* Task description: Of the entries that follow, how many lines hold the string "linter"? Write the number and nothing more.

* Saved data entries:
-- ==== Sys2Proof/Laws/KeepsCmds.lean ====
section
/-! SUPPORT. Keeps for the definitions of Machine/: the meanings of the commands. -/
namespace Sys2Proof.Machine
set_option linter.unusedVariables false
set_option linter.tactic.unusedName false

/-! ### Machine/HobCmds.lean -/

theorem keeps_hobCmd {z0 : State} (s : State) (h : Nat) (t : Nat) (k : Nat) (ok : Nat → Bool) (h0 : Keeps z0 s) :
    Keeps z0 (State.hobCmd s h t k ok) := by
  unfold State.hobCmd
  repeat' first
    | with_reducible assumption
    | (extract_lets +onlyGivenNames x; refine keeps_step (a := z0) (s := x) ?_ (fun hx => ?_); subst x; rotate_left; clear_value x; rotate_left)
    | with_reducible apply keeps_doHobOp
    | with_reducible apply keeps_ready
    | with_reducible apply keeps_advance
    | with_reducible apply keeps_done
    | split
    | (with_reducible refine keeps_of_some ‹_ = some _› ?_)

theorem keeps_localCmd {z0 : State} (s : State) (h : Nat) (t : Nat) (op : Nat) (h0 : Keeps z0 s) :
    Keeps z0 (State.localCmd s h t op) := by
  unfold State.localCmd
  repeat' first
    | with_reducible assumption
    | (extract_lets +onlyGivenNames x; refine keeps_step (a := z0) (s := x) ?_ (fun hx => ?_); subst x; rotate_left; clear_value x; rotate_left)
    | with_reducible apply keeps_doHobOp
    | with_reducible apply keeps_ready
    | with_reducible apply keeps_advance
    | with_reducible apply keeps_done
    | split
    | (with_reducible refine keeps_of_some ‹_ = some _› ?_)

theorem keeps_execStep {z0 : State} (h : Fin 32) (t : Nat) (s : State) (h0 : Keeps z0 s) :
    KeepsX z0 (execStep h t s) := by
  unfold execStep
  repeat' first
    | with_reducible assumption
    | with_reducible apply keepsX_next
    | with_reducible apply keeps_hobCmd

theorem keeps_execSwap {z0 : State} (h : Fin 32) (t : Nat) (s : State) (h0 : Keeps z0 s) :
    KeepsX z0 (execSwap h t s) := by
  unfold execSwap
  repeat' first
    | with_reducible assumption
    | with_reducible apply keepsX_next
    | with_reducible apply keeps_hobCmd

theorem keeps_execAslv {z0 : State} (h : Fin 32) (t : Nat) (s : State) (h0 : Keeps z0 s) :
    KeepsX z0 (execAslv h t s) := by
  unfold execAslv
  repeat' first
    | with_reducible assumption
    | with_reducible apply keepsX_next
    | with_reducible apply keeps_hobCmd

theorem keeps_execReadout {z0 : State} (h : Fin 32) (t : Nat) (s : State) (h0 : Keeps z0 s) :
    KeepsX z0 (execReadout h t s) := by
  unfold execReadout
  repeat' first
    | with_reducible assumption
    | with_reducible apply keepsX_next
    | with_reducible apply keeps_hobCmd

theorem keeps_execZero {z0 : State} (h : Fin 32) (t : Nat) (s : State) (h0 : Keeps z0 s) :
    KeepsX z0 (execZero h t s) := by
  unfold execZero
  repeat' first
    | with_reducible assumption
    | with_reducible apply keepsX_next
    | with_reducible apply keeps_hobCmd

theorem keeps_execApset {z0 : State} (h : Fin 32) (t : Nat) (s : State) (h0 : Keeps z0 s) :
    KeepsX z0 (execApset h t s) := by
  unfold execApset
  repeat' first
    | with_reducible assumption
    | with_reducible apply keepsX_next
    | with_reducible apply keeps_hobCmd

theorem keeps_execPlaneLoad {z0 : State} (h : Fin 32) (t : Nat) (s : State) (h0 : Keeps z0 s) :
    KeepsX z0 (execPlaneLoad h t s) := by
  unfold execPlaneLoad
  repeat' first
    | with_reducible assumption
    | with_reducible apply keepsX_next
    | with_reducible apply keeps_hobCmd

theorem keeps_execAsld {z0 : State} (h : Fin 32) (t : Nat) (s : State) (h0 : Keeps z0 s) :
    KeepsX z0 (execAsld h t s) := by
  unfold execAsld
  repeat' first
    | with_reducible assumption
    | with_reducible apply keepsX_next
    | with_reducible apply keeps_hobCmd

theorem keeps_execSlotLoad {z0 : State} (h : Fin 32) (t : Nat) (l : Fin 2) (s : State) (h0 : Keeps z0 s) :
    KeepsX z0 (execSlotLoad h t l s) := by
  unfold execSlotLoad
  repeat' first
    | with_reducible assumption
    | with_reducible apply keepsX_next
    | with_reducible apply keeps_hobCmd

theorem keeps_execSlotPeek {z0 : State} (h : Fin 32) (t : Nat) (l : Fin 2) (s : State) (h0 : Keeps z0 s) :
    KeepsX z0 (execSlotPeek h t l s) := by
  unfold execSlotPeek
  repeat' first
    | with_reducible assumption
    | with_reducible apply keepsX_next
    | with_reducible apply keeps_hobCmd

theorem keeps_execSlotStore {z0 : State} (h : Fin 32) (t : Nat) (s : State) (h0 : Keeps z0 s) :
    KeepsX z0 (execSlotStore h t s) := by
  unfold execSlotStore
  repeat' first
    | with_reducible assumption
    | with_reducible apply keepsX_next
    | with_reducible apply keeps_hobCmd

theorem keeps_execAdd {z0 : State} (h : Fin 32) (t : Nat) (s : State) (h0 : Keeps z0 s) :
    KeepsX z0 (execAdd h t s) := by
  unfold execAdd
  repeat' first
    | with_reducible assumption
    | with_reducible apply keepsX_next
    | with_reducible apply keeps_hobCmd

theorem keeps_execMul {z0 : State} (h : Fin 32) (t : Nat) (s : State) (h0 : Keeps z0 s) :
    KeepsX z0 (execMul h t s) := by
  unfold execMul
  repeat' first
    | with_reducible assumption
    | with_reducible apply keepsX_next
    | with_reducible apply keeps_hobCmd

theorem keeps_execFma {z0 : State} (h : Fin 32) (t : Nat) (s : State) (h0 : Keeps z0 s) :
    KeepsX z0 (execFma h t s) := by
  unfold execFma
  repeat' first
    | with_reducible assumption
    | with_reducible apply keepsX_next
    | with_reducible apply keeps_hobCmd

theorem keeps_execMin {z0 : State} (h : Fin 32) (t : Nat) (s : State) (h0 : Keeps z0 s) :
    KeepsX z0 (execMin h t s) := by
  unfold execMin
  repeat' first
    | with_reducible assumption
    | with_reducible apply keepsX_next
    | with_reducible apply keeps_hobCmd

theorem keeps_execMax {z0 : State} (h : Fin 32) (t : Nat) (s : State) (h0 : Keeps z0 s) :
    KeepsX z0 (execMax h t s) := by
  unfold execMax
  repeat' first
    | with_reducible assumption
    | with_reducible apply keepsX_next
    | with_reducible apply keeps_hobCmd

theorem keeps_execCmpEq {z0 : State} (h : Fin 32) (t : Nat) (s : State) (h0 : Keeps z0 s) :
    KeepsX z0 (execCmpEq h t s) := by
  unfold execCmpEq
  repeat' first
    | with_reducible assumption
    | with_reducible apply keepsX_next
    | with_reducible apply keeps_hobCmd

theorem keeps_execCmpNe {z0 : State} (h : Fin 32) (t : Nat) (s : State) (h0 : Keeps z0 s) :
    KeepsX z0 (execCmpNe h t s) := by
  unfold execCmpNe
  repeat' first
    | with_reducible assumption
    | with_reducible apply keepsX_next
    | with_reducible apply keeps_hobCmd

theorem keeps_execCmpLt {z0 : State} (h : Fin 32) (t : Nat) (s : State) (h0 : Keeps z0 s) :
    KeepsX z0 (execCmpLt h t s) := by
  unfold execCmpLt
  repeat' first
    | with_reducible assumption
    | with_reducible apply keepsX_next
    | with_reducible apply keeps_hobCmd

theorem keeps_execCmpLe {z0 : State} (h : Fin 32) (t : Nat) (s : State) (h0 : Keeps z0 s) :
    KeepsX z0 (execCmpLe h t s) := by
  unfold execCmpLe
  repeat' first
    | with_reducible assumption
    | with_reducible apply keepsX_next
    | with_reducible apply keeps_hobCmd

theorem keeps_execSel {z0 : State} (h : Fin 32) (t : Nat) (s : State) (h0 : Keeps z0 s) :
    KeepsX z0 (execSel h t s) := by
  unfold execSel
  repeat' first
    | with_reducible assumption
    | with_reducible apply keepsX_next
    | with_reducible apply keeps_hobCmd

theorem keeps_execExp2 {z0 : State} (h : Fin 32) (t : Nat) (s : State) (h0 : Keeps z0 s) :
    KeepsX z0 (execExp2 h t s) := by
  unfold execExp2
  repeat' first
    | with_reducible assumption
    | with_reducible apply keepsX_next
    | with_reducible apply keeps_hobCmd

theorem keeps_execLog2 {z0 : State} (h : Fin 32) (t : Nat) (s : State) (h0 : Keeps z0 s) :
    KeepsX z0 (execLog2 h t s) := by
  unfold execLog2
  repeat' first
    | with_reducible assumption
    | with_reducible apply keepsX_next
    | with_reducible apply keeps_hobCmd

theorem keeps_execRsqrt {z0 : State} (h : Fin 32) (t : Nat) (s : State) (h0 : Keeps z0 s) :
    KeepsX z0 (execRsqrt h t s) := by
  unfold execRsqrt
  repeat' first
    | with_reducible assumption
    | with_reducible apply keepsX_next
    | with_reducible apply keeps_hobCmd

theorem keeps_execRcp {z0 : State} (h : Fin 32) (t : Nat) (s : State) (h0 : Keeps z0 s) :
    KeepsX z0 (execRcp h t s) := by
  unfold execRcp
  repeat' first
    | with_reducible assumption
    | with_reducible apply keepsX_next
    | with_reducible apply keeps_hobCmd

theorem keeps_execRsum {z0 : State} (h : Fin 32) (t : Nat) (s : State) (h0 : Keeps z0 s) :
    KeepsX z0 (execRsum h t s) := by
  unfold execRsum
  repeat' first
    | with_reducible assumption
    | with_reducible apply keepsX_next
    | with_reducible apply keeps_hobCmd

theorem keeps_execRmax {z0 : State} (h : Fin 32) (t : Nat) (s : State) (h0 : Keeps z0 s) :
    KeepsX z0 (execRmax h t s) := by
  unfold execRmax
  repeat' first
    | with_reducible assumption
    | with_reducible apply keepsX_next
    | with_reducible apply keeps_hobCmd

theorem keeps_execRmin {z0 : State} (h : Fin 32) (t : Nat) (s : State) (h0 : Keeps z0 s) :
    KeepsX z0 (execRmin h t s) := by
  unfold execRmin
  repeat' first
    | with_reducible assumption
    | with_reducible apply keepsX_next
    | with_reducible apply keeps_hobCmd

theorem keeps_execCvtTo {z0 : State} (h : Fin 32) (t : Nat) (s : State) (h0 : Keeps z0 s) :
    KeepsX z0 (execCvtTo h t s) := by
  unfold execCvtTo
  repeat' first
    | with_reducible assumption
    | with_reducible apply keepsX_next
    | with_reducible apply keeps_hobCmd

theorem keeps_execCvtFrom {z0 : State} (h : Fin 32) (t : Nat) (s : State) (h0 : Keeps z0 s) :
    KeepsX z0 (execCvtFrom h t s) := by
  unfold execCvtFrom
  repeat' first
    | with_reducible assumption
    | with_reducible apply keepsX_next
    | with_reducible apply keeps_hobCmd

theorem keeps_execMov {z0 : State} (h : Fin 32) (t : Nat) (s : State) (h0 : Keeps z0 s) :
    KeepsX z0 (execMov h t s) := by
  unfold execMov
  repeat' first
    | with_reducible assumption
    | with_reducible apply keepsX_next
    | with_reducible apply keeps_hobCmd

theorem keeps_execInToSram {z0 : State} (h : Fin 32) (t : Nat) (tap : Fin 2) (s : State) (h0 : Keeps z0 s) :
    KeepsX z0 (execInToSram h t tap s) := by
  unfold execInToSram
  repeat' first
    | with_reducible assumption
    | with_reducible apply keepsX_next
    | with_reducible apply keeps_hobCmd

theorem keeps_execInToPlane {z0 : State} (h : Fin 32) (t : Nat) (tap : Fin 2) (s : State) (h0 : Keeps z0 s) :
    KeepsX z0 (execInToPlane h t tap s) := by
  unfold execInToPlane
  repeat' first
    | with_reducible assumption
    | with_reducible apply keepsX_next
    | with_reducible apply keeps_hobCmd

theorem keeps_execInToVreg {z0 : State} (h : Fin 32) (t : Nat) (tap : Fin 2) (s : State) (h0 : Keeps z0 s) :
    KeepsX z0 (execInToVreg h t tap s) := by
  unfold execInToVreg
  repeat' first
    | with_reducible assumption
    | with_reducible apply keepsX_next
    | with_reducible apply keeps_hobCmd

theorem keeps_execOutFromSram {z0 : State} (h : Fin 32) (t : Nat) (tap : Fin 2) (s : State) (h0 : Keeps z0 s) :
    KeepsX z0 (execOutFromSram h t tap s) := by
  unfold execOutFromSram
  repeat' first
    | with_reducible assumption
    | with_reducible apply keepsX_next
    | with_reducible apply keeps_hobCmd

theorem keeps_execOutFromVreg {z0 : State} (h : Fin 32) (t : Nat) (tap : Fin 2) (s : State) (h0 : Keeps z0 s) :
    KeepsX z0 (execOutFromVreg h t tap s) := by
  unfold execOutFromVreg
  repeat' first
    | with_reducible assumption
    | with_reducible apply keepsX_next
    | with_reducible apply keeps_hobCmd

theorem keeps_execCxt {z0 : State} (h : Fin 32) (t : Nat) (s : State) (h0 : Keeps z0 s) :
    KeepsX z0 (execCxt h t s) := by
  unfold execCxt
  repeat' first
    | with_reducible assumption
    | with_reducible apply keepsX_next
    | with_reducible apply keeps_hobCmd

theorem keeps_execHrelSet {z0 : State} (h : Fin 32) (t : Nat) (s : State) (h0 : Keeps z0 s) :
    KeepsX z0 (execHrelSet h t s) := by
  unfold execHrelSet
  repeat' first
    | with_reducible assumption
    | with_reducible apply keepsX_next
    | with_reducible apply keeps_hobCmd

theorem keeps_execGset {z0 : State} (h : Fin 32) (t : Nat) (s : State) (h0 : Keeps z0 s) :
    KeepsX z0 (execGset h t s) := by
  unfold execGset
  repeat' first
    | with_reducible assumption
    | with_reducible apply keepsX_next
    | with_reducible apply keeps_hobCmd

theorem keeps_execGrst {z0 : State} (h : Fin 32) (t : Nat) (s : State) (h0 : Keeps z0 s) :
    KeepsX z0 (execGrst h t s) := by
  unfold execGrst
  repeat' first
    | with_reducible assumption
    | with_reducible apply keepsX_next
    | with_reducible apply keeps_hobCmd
---
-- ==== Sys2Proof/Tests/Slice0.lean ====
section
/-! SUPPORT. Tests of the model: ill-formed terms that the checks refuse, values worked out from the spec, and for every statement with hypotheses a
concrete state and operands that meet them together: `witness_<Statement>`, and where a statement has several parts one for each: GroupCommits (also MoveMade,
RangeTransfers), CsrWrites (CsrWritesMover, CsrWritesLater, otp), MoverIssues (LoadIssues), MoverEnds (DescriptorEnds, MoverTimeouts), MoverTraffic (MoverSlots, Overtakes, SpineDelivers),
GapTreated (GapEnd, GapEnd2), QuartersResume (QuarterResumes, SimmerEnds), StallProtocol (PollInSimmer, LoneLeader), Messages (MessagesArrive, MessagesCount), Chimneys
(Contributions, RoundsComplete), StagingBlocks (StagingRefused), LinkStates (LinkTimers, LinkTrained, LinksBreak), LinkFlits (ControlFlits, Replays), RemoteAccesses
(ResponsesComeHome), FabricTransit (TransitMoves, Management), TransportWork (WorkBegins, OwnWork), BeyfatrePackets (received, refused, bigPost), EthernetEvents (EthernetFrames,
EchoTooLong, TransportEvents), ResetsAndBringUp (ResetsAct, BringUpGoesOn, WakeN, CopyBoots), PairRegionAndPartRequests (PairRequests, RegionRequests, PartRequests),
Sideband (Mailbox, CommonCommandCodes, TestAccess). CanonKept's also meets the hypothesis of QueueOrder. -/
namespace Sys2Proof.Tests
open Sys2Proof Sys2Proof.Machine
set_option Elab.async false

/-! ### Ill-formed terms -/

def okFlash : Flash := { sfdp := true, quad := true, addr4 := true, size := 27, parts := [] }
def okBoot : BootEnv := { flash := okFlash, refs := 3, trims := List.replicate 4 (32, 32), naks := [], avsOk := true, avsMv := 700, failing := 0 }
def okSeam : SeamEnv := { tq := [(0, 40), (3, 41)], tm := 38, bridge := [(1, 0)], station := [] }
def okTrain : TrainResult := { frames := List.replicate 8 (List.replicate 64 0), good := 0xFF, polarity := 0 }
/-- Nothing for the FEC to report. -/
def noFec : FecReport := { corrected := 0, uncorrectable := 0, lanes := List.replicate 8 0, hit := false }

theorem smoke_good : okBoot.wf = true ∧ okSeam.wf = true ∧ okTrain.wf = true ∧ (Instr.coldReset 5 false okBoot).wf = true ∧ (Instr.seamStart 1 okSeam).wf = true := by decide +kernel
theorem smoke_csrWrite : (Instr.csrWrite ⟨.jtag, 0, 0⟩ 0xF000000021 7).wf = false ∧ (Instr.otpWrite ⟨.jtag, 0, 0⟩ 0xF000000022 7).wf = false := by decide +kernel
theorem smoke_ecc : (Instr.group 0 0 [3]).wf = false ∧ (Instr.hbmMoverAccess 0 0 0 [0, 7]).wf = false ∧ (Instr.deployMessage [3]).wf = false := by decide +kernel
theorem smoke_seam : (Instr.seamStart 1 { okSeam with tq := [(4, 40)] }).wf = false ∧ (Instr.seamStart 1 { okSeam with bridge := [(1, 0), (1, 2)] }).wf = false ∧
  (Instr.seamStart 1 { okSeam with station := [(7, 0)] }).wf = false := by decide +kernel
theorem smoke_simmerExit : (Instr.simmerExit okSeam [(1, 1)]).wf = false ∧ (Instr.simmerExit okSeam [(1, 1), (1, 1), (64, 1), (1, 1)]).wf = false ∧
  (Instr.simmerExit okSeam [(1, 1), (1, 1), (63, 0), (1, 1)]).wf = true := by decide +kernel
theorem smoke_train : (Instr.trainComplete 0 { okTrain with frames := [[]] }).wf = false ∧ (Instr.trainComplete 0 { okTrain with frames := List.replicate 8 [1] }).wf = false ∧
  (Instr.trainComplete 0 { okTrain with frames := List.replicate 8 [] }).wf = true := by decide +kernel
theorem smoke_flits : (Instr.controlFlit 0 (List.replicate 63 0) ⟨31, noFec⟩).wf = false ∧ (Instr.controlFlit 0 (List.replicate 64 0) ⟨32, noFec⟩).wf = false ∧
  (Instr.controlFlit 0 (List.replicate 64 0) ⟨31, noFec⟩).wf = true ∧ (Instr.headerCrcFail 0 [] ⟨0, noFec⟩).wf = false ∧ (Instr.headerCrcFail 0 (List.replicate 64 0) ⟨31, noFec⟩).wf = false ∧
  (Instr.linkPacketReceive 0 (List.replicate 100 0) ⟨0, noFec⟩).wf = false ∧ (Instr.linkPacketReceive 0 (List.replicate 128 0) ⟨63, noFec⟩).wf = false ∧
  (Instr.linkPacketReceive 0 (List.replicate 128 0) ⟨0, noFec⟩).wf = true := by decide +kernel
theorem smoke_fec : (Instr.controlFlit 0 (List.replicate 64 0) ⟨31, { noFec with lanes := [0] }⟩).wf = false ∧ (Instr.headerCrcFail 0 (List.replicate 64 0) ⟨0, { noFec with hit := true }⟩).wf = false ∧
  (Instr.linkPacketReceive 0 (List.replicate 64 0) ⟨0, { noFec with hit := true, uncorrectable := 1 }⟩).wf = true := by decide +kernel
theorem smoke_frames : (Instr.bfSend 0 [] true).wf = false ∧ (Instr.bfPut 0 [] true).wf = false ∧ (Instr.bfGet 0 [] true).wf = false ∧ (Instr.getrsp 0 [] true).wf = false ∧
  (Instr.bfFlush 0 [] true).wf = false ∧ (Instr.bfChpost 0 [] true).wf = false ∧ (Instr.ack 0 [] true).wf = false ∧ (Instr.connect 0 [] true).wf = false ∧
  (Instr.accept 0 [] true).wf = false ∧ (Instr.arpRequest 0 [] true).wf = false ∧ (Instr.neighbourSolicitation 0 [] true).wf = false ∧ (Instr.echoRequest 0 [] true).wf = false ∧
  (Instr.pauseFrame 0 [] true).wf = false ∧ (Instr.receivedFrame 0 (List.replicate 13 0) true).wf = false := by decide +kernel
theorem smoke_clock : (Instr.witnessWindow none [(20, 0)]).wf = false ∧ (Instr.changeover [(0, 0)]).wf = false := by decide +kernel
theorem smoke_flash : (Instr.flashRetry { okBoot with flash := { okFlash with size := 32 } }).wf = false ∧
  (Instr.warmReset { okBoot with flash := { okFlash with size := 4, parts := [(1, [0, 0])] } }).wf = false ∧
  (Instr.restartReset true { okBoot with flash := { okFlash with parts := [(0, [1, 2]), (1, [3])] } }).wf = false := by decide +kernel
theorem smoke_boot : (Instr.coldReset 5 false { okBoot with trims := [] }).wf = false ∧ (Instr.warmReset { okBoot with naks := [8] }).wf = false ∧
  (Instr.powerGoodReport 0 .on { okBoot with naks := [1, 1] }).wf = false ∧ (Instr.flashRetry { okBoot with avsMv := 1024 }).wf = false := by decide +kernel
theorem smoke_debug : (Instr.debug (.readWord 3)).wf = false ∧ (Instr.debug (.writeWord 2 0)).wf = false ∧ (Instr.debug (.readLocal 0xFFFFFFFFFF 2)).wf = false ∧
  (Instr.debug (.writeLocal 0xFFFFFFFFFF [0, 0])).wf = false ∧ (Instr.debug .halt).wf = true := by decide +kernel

* Exercise answer: 2